+++ Excerpted data

/-- The shifts and rotates of one word and of two: AC, or AC and AC+1, receive the shifted value; ASH and ASHC set
the overflow flags of the shift; CIRC exists under ITS; nothing else changes. Rests on 45_shift_jump.md section 1,
R660 to R668. -/
def Obligations.ShiftForms : Prop :=
  (∀ p ∈ shiftForms, ∀ (ac : AcNum) (m : EaField) (s s1 : State) (e : VAddr), ea m s = .ok e s1 →
    exec (p.1 ac m) s = .next (s1.setAc ac (p.2 (s.ac ac) e))) ∧
  (∀ (ac : AcNum) (m : EaField) (s s1 : State) (e : VAddr), ea m s = .ok e s1 →
    exec (.ash ac m) s = .next ((s1.setAc ac (ash (s.ac ac) e).word).orFlags (ash (s.ac ac) e).flags)) ∧
  (∀ p ∈ shift2Forms, ∀ (ac : AcNum) (m : EaField) (s s1 : State) (e : VAddr), (p.2.1 = true → s.cfg.its = true) →
    ea m s = .ok e s1 →
    exec (p.1 ac m) s = .next ((s1.setAc ac (p.2.2 (s.ac ac) (s.ac (ac + 1)) e).1).setAc (ac + 1)
      (p.2.2 (s.ac ac) (s.ac (ac + 1)) e).2)) ∧
  ∀ (ac : AcNum) (m : EaField) (s s1 : State) (e : VAddr) (r : PairFlags), ea m s = .ok e s1 →
    r = ashc (s.ac ac) (s.ac (ac + 1)) e →
    exec (.ashc ac m) s = .next (((s1.setAc ac r.hi).setAc (ac + 1) r.lo).orFlags r.flags)

/-- A shift depends on the sign of E and the low 8 bits of its magnitude alone. Bit by bit what LSH, ROT, LSHC,
ROTC and CIRC do in both directions, and in integers what ASH and ASHC do: a right shift is the floor of the
quotient with no flags, a left shift the exact product with no flags when it fits, and otherwise its low bits under
the old sign with AOV and TRAP1; counts cap at 35 and 70. Rests on 45_shift_jump.md section 1, R660 to R663, R665
to R668. -/
def Obligations.ShiftValues : Prop :=
  (∀ (a hi lo : Word) (e n : VAddr),
    n = (if e.getLsbD 17 then -BitVec.ofNat 18 ((-e).toNat % 256) else BitVec.ofNat 18 (e.toNat % 256)) →
    lsh a e = lsh a n ∧ rot a e = rot a n ∧ ash a e = ash a n ∧ ashc hi lo e = ashc hi lo n ∧
    rotc hi lo e = rotc hi lo n ∧ lshc hi lo e = lshc hi lo n ∧ circ hi lo e = circ hi lo n) ∧
  (∀ (a : Word) (n i : Nat), n < 256 → i < 36 →
    (lsh a (BitVec.ofNat 18 n)).getLsbD i = (decide (n ≤ i) && a.getLsbD (i - n)) ∧
    (rot a (BitVec.ofNat 18 n)).getLsbD ((i + n) % 36) = a.getLsbD i) ∧
  (∀ (a : Word) (n i : Nat), 0 < n → n < 256 → i < 36 →
    (lsh a (-BitVec.ofNat 18 n)).getLsbD i = a.getLsbD (i + n) ∧
    (rot a (-BitVec.ofNat 18 n)).getLsbD i = a.getLsbD ((i + n) % 36)) ∧
  (∀ (hi lo : Word) (n i : Nat), n < 256 → i < 72 →
    (joined (rotc hi lo (BitVec.ofNat 18 n))).getLsbD ((i + n) % 72) = (hi ++ lo : BitVec 72).getLsbD i ∧
    (joined (lshc hi lo (BitVec.ofNat 18 n))).getLsbD i = (decide (n ≤ i) && (hi ++ lo : BitVec 72).getLsbD (i - n)) ∧
    (circled (circ hi lo (BitVec.ofNat 18 n))).getLsbD ((i + n) % 72) = (circled (hi, lo)).getLsbD i) ∧
  (∀ (hi lo : Word) (n i : Nat), 0 < n → n < 256 → i < 72 →
    (joined (rotc hi lo (-BitVec.ofNat 18 n))).getLsbD i = (hi ++ lo : BitVec 72).getLsbD ((i + n) % 72) ∧
    (joined (lshc hi lo (-BitVec.ofNat 18 n))).getLsbD i = (hi ++ lo : BitVec 72).getLsbD (i + n) ∧
    (circled (circ hi lo (-BitVec.ofNat 18 n))).getLsbD i = (circled (hi, lo)).getLsbD ((i + n) % 72)) ∧
  (∀ (a : Word) (n : Nat), 0 < n → n < 256 → signed (ash a (-BitVec.ofNat 18 n)).word = signed a / 2 ^ n ∧
    (ash a (-BitVec.ofNat 18 n)).flags = Flags.zero) ∧
  (∀ (a : Word) (n : Nat) (r : WordFlags), n ≤ 35 → r = ash a (BitVec.ofNat 18 n) →
    (-2 ^ 35 ≤ signed a * 2 ^ n ∧ signed a * 2 ^ n < 2 ^ 35 → r.flags = Flags.zero ∧ signed r.word = signed a * 2 ^ n) ∧
    (¬ (-2 ^ 35 ≤ signed a * 2 ^ n ∧ signed a * 2 ^ n < 2 ^ 35) →
      r.flags = { Flags.zero with aov := true, trap1 := true } ∧ negative r.word = negative a ∧
      ∀ i < 35, r.word.getLsbD i = (decide (n ≤ i) && a.getLsbD (i - n)))) ∧
  (∀ (a hi lo : Word) (n : Nat), n < 256 → (35 ≤ n → ash a (BitVec.ofNat 18 n) = ash a 35) ∧
    (70 ≤ n → ashc hi lo (BitVec.ofNat 18 n) = ashc hi lo 70)) ∧
  (∀ (hi lo : Word) (n : Nat) (r : PairFlags), 0 < n → n < 256 → r = ashc hi lo (-BitVec.ofNat 18 n) →
    dval r.hi r.lo = dval hi lo / 2 ^ n ∧ negative r.lo = negative hi ∧ r.flags = Flags.zero) ∧
  ∀ (hi lo : Word) (n : Nat) (r : PairFlags), n ≤ 70 → r = ashc hi lo (BitVec.ofNat 18 n) →
    negative r.hi = negative hi ∧ negative r.lo = negative hi ∧
    (-2 ^ 70 ≤ dval hi lo * 2 ^ n ∧ dval hi lo * 2 ^ n < 2 ^ 70 → r.flags = Flags.zero ∧
      dval r.hi r.lo = dval hi lo * 2 ^ n) ∧
    (¬ (-2 ^ 70 ≤ dval hi lo * 2 ^ n ∧ dval hi lo * 2 ^ n < 2 ^ 70) →
      r.flags = { Flags.zero with aov := true, trap1 := true } ∧ dval r.hi r.lo % 2 ^ 70 = dval hi lo * 2 ^ n % 2 ^ 70)

/-- EXCH exchanges AC and C(E); JFFO finds the first one and jumps, or clears AC+1 when AC is 0; AOBJP and AOBJN
add 1 to both halves of AC and jump on its sign. Rests on 45_shift_jump.md sections 1 to 3, R664, R669, R671, R672. -/
def Obligations.ExchangeAndCount : Prop :=
  (∀ (ac : AcNum) (m : EaField) (s s1 s2 t : State) (e : VAddr) (w : Word), ea m s = .ok e s1 → rdmE e s1 = .ok w s2 →
    wrE e (s.ac ac) s2 = .ok () t → exec (.exch ac m) s = .next (t.setAc ac w)) ∧
  (∀ (ac : AcNum) (m : EaField) (s s1 : State) (e : VAddr), ea m s = .ok e s1 → s.ac ac = 0 →
    exec (.jffo ac m) s = .next (s1.setAc (ac + 1) 0)) ∧
  (∀ (ac : AcNum) (m : EaField) (s s1 : State) (e : VAddr) (n : Nat), ea m s = .ok e s1 → n < 36 →
    (s.ac ac).getLsbD (35 - n) = true →
    (∀ k < n, (s.ac ac).getLsbD (35 - k) = false) →
    exec (.jffo ac m) s = .next ((s1.setAc (ac + 1) (BitVec.ofNat 36 n)).setPc e)) ∧
  ∀ p ∈ [(Instr.aobjp, false), (.aobjn, true)], ∀ (ac : AcNum) (m : EaField) (s s1 t : State) (e : VAddr) (r : Word),
    ea m s = .ok e s1 →
    r = (if s.cfg.aobCarry then s.ac ac + 0o000001000001 else xwd (lh (s.ac ac) + 1) (rh (s.ac ac) + 1)) →
    t = s1.setAc ac r → exec (p.1 ac m) s = .next (if negative r = p.2 then t.setPc e else t)

/-- BLT, BLTBU and BLTUB move one word and go on as from the AC that points past it, whatever the addresses,
accumulators and pages not yet cached too, the last AC being the progress word; a word that page-fails leaves AC
pointing at it. With paging off and no interrupt pending, BLT, BLTBU and BLTUB with their byte conversions move the
words from the source on to the words from the destination up to E one after another, so that an overlapping
destination repeats what was moved (the clear idiom), leave every other word alone, and leave AC pointing past
both; with E below the destination they move one word under BLT_MIN_ONE and else none; with an interrupt pending
they re-enter after the first word, AC holding the progress. The conversions of BLTBU and BLTUB are given bit by
bit for the default UNIBUS_BYTE_MAP. Rests on 45_shift_jump.md section 2, R670; 49_io.md section 8, R1156, R1157;
60_exceptions.md section 1, R1207; 92_eei_decisions.md D40. -/
def Obligations.BlockTransfer : Prop :=
  (∀ (c : Config) (w : Word), c.unibusMap = Config.default.unibusMap → ∀ i < 36,
    (byteToUb c w).getLsbD i =
      (if 34 ≤ i then false else if 26 ≤ i then w.getLsbD (i - 6) else if 18 ≤ i then w.getLsbD (i + 10)
        else if 16 ≤ i then false else if 8 ≤ i then w.getLsbD (i - 4) else w.getLsbD (i + 12)) ∧
    (ubToByte c w).getLsbD i =
      (if 28 ≤ i then w.getLsbD (i - 10) else if 20 ≤ i then w.getLsbD (i + 6)
        else if 12 ≤ i then w.getLsbD (i - 12) else if 4 ≤ i then w.getLsbD (i + 4) else false)) ∧
  (∀ p ∈ blockForms, ∀ (ac : AcNum) (m : EaField) (s s1 s2 s3 s4 u : State) (e src dst : VAddr) (v : Word),
    (p.2.2 = true → s.mayIo = true) → ea m s = .ok e s1 → src = lh (s.ac ac) → dst = rh (s.ac ac) →
    dst.toNat < e.toNat → accViol s1.ctxBstk src .read s1 = .ok false s2 →
    accViol s1.ctxData dst .write s2 = .ok false s3 → rdStk src s3 = .ok v s4 → wrE dst (p.2.1 s.cfg v) s4 = .ok () u →
    u.piPending = 0 → u.env.arrivals = [] →
    exec (p.1 ac m) s = finish (bltOp (p.2.1 s.cfg) ac e) (u.setAc ac (xwd (src + 1) (dst + 1)))) ∧
  (∀ p ∈ blockForms, ∀ (ac : AcNum) (m : EaField) (s s1 s2 s3 s4 u : State) (e src dst : VAddr) (v : Word),
    (p.2.2 = true → s.mayIo = true) → ea m s = .ok e s1 → src = lh (s.ac ac) → dst = rh (s.ac ac) →
    (dst = e ∨ (e.toNat < dst.toNat ∧ s.cfg.bltMinOne = true)) → accViol s1.ctxBstk src .read s1 = .ok false s2 →
    accViol s1.ctxData dst .write s2 = .ok false s3 → rdStk src s3 = .ok v s4 → wrE dst (p.2.1 s.cfg v) s4 = .ok () u →
    exec (p.1 ac m) s = .next (u.setAc ac (xwd (src + 1) (dst + 1)))) ∧
  (∀ p ∈ blockForms, ∀ (ac : AcNum) (m : EaField) (s s1 s2 t : State) (e src dst : VAddr),
    (p.2.2 = true → s.mayIo = true) → ea m s = .ok e s1 → src = lh (s.ac ac) → dst = rh (s.ac ac) →
    (dst.toNat ≤ e.toNat ∨ s.cfg.bltMinOne = true) →
    (accViol s1.ctxBstk src .read s1 = .ok true s1 ∧ rdStk src s1 = .error .pageFail t) ∨
      (accViol s1.ctxBstk src .read s1 = .ok false s2 ∧ accViol s1.ctxData dst .write s2 = .ok true s2 ∧
        rdmE dst s2 = .error .pageFail t) →
    exec (p.1 ac m) s = abortOutcome .pageFail t ∧ t.ac ac = xwd src dst) ∧
  (∀ p ∈ blockForms, ∀ (ac : AcNum) (m : EaField) (s s1 : State) (e : VAddr) (src dst k : Nat) (v : Nat → Word),
    ea m s = .ok e s1 → (p.2.2 = true → s.mayIo = true) → s1.base.ebr.pgon = false → s1.piPending = 0 →
    s1.env.arrivals = [] → src = (lh (s.ac ac)).toNat → dst = (rh (s.ac ac)).toNat →
    (e.toNat = dst + k ∨ (k = 0 ∧ e.toNat < dst ∧ s.cfg.bltMinOne = true)) → 0o20 ≤ src → 0o20 ≤ dst →
    src + k < s.cfg.memSize → src + k + 1 < 2 ^ 18 → dst + k < s.cfg.memSize → dst + k + 1 < 2 ^ 18 →
    (∀ i ≤ k, (src < dst → i < dst - src) → tblGet s1.mem (src + i) = some (v i)) →
    ∃ t, exec (p.1 ac m) s = .next t ∧
      (∀ i ≤ k, tblGet t.mem (dst + i) = some (blockWord (p.2.1 s.cfg) src dst v i)) ∧
      MemSameOutside (fun a => dst ≤ a ∧ a ≤ dst + k) s1 t ∧
      t.ac ac = xwd (BitVec.ofNat 18 (src + k + 1)) (BitVec.ofNat 18 (dst + k + 1)) ∧
      (∀ n, n ≠ ac → t.ac n = s.ac n) ∧ t.pc = s.pc ∧ t.flags = s.flags) ∧
  (∀ p ∈ blockForms, ∀ (ac : AcNum) (m : EaField) (s s1 : State) (e : VAddr), (p.2.2 = true → s.mayIo = true) →
    ea m s = .ok e s1 → e.toNat < (rh (s.ac ac)).toNat → s.cfg.bltMinOne = false → exec (p.1 ac m) s = .next s1) ∧
  ∀ p ∈ blockForms, ∀ (ac : AcNum) (m : EaField) (s s1 : State) (e src dst : VAddr) (v : Word),
    (p.2.2 = true → s.mayIo = true) → ea m s = .ok e s1 → s1.base.ebr.pgon = false → s1.piPending ≠ 0 →
    s.piCycle = false → src = lh (s.ac ac) → dst = rh (s.ac ac) → 0o20 ≤ src.toNat → 0o20 ≤ dst.toNat →
    dst.toNat < e.toNat → src.toNat < s.cfg.memSize → dst.toNat < s.cfg.memSize → tblGet s1.mem src.toNat = some v →
    ∃ t, exec (p.1 ac m) s = .next t ∧ t.report = .reenter ∧ t.pc = s.ipc ∧
      tblGet t.mem dst.toNat = some (p.2.1 s.cfg v) ∧ MemSameOutside (fun a => a = dst.toNat) s1 t ∧
      t.ac ac = xwd (src + 1) (dst + 1)

/-- JRST jumps; PORTAL clears PUBLIC and jumps; XJRST jumps to the right half of C(E) where it exists; JRST 10
dismisses and jumps; HALT in executive mode stops with PC = E; JFCL jumps when a selected flag of AOV, CRY0, CRY1
and FOV is set and clears the selected flags; nothing else changes. Rests on 45_shift_jump.md section 3, R673 to
R684; 45_shift_jump.md section 4, R685. -/
def Obligations.JrstForms : Prop :=
  (∀ (m : EaField) (s s1 : State) (e : VAddr), ea m s = .ok e s1 → exec (.jrst m) s = .next (s1.setPc e) ∧
    exec (.portal m) s = .next ({ s1 with flags := { s1.flags with pub := false }, pc := e }) ∧
    (s.mayIo = true → exec (.jrst10 m) s = .next ((dismissSt s1).setPc e)) ∧
    (s.mayExec = true → exec (.halt m) s = .next { s1 with pc := e, report := .stop .halt })) ∧
  (∀ (m : EaField) (s s1 s2 : State) (e : VAddr) (w : Word), s.cfg.its = true ∨ s.cfg.xjrstAlways = true →
    ea m s = .ok e s1 → rdE e s1 = .ok w s2 → exec (.xjrst m) s = .next (s2.setPc (rh w))) ∧
  ∀ (ac : AcNum) (m : EaField) (s s1 : State) (e : VAddr), ea m s = .ok e s1 →
    exec (.jfcl ac m) s = .next { s1 with
      pc := if (ac.getLsbD 3 && s.flags.aov) || (ac.getLsbD 2 && s.flags.cry0) || (ac.getLsbD 1 && s.flags.cry1) ||
        (ac.getLsbD 0 && s.flags.fov) then e else s1.pc
      flags := { s1.flags with
        aov := s.flags.aov && !ac.getLsbD 3
        cry0 := s.flags.cry0 && !ac.getLsbD 2
        cry1 := s.flags.cry1 && !ac.getLsbD 1
        fov := s.flags.fov && !ac.getLsbD 0 } }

++++++

Take the stretch of lines above from the one containing "(∀ (hi lo : Word) (n i : Nat), n" through the one containing "(∀ (a : Word) (n : Nat) (r" and repeat it exactly, adding no other line.

- [Exercise answer]:
  (∀ (hi lo : Word) (n i : Nat), n < 256 → i < 72 →
    (joined (rotc hi lo (BitVec.ofNat 18 n))).getLsbD ((i + n) % 72) = (hi ++ lo : BitVec 72).getLsbD i ∧
    (joined (lshc hi lo (BitVec.ofNat 18 n))).getLsbD i = (decide (n ≤ i) && (hi ++ lo : BitVec 72).getLsbD (i - n)) ∧
    (circled (circ hi lo (BitVec.ofNat 18 n))).getLsbD ((i + n) % 72) = (circled (hi, lo)).getLsbD i) ∧
  (∀ (hi lo : Word) (n i : Nat), 0 < n → n < 256 → i < 72 →
    (joined (rotc hi lo (-BitVec.ofNat 18 n))).getLsbD i = (hi ++ lo : BitVec 72).getLsbD ((i + n) % 72) ∧
    (joined (lshc hi lo (-BitVec.ofNat 18 n))).getLsbD i = (hi ++ lo : BitVec 72).getLsbD (i + n) ∧
    (circled (circ hi lo (-BitVec.ofNat 18 n))).getLsbD i = (circled (hi, lo)).getLsbD ((i + n) % 72)) ∧
  (∀ (a : Word) (n : Nat), 0 < n → n < 256 → signed (ash a (-BitVec.ofNat 18 n)).word = signed a / 2 ^ n ∧
    (ash a (-BitVec.ofNat 18 n)).flags = Flags.zero) ∧
  (∀ (a : Word) (n : Nat) (r : WordFlags), n ≤ 35 → r = ash a (BitVec.ofNat 18 n) →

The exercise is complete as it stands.